***** Raw data

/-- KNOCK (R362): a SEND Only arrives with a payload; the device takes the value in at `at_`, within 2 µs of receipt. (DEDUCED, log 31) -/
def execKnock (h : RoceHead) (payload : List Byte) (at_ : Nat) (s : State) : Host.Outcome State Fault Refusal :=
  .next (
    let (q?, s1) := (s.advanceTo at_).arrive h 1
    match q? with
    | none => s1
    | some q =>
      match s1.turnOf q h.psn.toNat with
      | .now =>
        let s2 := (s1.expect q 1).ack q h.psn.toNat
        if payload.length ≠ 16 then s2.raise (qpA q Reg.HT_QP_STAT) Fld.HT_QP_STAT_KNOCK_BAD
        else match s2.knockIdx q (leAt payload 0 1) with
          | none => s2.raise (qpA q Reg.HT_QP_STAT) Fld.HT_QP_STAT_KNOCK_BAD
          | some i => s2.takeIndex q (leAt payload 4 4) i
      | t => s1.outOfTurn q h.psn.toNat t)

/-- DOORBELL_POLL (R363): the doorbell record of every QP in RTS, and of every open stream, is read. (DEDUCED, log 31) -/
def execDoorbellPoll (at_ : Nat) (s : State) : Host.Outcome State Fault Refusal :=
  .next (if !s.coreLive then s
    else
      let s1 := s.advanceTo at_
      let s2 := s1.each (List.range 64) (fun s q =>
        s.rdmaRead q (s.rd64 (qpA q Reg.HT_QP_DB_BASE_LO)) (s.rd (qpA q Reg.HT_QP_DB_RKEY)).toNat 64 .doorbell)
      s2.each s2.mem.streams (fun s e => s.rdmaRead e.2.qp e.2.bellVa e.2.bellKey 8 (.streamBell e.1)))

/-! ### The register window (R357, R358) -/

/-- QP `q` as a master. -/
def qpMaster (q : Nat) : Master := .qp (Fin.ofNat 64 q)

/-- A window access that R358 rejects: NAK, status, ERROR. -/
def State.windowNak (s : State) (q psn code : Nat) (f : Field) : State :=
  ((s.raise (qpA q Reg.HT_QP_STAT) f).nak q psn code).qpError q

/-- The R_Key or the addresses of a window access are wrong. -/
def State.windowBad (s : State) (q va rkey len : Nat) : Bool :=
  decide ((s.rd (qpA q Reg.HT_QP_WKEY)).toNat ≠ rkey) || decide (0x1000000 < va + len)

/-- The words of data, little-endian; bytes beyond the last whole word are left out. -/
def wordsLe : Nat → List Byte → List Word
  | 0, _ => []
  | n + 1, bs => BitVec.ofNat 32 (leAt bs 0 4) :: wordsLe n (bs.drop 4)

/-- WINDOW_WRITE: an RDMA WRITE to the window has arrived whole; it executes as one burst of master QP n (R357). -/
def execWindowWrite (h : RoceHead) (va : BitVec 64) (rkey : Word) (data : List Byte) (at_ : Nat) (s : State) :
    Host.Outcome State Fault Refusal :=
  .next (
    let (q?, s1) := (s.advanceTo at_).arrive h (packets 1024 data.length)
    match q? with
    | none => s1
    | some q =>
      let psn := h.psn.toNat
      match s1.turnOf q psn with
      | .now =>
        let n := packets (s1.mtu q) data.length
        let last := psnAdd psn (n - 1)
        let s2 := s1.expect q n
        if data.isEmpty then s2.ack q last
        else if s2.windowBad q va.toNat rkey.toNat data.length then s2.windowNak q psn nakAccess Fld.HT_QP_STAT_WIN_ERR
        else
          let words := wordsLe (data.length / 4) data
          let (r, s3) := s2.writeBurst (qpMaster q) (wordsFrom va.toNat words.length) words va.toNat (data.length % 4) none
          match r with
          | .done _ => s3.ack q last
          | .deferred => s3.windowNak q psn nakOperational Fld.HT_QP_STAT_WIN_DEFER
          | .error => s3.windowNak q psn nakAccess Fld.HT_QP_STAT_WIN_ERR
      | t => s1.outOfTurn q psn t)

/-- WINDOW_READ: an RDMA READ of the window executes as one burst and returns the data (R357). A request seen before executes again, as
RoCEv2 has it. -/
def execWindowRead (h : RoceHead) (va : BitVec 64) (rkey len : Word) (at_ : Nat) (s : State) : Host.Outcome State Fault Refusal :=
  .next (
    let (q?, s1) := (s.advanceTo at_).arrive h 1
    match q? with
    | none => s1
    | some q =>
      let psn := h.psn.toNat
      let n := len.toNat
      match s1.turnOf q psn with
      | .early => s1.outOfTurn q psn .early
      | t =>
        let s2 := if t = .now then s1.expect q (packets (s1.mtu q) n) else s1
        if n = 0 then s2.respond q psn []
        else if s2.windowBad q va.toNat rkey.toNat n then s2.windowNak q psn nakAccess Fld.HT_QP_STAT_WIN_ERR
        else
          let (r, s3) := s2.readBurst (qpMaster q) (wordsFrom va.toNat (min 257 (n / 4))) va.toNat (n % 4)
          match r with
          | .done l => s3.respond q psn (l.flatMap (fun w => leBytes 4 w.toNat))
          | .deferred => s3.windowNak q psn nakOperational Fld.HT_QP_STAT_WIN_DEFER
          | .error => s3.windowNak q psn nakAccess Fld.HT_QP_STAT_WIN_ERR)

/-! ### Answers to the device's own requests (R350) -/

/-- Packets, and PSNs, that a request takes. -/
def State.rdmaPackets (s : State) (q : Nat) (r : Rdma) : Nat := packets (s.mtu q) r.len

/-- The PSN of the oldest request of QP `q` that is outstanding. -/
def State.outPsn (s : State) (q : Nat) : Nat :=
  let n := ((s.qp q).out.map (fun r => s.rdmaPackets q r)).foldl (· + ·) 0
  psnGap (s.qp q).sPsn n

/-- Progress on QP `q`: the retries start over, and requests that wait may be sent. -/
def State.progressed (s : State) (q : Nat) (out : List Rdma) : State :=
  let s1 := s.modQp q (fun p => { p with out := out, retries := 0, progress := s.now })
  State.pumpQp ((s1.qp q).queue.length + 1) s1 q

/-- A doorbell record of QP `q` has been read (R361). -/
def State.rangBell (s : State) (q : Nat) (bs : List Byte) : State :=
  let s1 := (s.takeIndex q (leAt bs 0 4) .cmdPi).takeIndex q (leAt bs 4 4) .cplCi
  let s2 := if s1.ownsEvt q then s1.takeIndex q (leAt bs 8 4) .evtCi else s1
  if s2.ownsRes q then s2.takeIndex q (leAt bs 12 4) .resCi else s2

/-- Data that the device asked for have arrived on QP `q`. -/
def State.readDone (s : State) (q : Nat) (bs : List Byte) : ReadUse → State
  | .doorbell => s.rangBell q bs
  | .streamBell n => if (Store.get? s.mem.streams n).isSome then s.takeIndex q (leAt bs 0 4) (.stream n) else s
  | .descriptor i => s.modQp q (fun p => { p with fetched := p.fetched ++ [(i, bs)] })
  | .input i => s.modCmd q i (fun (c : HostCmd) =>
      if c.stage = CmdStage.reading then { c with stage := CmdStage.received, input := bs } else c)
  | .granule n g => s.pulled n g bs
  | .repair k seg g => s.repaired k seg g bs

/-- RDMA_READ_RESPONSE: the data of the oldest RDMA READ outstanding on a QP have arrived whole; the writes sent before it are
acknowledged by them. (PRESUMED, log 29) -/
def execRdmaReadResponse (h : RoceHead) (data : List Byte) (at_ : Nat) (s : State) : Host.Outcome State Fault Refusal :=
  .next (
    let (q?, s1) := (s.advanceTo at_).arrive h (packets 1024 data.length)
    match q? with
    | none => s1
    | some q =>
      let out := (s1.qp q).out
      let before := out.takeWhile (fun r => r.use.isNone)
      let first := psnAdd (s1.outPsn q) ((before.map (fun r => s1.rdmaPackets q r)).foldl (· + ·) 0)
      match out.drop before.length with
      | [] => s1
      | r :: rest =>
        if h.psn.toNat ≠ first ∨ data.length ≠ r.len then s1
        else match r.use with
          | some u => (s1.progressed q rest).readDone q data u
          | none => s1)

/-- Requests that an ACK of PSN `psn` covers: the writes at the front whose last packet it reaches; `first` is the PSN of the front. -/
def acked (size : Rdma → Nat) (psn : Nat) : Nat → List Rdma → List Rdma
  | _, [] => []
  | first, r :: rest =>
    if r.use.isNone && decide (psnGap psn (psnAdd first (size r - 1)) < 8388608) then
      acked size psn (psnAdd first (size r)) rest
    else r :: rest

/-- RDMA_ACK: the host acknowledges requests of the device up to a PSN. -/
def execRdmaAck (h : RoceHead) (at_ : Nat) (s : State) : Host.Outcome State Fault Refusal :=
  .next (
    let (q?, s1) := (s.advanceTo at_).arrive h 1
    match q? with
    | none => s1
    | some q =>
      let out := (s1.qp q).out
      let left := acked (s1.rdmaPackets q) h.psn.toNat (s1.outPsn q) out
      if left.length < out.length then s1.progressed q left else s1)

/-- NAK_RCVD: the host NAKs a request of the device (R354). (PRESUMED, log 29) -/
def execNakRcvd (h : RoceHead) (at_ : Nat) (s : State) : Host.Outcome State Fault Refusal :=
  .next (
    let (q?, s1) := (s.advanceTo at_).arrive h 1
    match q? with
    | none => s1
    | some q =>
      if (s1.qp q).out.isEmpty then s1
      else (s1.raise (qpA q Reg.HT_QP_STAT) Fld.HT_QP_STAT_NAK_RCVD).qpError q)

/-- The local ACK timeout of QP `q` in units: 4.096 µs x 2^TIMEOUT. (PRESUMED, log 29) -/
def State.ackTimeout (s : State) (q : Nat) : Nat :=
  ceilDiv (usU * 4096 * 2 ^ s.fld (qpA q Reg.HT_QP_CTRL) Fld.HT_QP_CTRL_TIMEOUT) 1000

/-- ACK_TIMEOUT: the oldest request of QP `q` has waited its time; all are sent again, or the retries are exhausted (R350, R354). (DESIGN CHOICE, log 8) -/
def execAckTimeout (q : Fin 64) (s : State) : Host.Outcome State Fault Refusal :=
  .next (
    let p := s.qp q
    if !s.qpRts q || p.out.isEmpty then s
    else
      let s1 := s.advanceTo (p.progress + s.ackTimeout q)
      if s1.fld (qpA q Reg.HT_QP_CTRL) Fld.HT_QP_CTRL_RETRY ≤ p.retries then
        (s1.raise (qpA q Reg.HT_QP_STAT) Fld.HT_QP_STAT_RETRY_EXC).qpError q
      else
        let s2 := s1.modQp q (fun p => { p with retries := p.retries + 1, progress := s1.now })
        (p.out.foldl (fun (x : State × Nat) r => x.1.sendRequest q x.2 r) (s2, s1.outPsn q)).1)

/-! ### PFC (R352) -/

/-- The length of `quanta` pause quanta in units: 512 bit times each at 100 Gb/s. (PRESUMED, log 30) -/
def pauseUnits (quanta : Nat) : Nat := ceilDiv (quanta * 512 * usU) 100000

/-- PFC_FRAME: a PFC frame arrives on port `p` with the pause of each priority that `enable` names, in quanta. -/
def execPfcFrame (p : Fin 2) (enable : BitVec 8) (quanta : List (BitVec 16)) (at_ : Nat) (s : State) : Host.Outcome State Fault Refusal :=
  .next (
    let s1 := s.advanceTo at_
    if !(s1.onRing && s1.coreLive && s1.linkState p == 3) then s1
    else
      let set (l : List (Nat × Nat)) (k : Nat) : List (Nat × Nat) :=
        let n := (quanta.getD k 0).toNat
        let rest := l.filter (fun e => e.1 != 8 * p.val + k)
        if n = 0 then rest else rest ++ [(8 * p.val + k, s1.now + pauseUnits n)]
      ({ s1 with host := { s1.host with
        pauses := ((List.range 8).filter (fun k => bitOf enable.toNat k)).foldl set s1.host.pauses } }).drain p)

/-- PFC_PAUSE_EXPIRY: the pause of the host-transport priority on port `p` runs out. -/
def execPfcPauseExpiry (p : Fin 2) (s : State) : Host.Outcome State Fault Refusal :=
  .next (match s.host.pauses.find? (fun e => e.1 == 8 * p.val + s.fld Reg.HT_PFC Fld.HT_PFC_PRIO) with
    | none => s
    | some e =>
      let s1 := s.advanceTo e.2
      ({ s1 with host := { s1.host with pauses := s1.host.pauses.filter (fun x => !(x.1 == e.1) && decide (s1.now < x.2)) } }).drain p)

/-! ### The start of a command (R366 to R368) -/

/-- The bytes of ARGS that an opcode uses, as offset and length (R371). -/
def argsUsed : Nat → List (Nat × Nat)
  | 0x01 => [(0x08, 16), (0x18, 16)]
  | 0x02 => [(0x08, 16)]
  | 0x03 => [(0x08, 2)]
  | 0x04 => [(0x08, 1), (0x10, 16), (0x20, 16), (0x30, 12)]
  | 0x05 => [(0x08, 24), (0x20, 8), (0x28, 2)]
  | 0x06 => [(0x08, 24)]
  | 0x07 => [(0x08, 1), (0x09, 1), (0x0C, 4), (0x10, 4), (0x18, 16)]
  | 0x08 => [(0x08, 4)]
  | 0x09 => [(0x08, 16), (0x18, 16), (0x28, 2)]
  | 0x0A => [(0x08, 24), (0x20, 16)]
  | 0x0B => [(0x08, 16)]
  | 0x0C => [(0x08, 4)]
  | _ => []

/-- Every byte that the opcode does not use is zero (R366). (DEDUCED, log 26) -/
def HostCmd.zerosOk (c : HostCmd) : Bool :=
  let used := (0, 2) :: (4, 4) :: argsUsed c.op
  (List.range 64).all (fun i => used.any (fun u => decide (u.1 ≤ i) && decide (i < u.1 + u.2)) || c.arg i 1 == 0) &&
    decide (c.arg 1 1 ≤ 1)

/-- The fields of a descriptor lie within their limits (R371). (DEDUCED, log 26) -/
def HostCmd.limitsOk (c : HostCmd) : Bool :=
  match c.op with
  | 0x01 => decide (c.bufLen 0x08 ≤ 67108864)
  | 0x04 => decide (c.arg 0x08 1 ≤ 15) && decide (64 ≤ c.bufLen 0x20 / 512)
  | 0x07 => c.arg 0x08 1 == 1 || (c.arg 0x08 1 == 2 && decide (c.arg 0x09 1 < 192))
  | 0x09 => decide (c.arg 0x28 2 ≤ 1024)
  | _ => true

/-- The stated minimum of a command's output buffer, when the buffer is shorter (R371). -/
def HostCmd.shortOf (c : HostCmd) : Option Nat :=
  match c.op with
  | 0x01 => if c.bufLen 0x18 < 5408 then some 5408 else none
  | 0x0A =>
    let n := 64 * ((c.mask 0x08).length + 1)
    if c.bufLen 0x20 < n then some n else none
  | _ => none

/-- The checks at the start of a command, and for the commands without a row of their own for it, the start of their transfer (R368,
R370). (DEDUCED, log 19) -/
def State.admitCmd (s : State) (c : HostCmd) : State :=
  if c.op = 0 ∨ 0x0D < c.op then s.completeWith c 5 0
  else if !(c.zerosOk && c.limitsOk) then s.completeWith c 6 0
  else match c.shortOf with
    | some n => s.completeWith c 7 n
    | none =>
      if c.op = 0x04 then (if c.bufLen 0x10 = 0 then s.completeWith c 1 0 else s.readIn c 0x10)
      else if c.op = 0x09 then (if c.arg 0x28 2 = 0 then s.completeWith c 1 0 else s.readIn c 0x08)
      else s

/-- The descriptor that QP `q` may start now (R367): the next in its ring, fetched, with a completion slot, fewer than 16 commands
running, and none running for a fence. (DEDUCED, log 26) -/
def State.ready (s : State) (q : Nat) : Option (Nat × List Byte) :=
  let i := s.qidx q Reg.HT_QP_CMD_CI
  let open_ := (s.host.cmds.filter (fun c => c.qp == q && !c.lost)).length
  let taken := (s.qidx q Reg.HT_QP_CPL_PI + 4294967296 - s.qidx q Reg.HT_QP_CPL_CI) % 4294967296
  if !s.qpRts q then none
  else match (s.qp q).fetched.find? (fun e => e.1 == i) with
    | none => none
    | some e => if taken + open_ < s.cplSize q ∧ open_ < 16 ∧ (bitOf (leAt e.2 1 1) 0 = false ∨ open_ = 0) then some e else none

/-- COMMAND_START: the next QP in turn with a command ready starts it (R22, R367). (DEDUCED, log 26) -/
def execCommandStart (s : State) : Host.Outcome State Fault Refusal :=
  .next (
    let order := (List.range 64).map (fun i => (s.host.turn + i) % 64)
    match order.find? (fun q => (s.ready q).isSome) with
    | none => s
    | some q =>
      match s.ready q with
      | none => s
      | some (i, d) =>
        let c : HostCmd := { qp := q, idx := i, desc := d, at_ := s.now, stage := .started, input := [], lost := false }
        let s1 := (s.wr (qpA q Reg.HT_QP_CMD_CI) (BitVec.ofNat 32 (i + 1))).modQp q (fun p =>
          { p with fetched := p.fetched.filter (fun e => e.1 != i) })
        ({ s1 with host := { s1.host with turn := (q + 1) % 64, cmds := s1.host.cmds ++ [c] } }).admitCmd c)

**********

The lines above that hold the string "priority" are to be located and copied.

Answer box:
/-- PFC_FRAME: a PFC frame arrives on port `p` with the pause of each priority that `enable` names, in quanta. -/
/-- PFC_PAUSE_EXPIRY: the pause of the host-transport priority on port `p` runs out. -/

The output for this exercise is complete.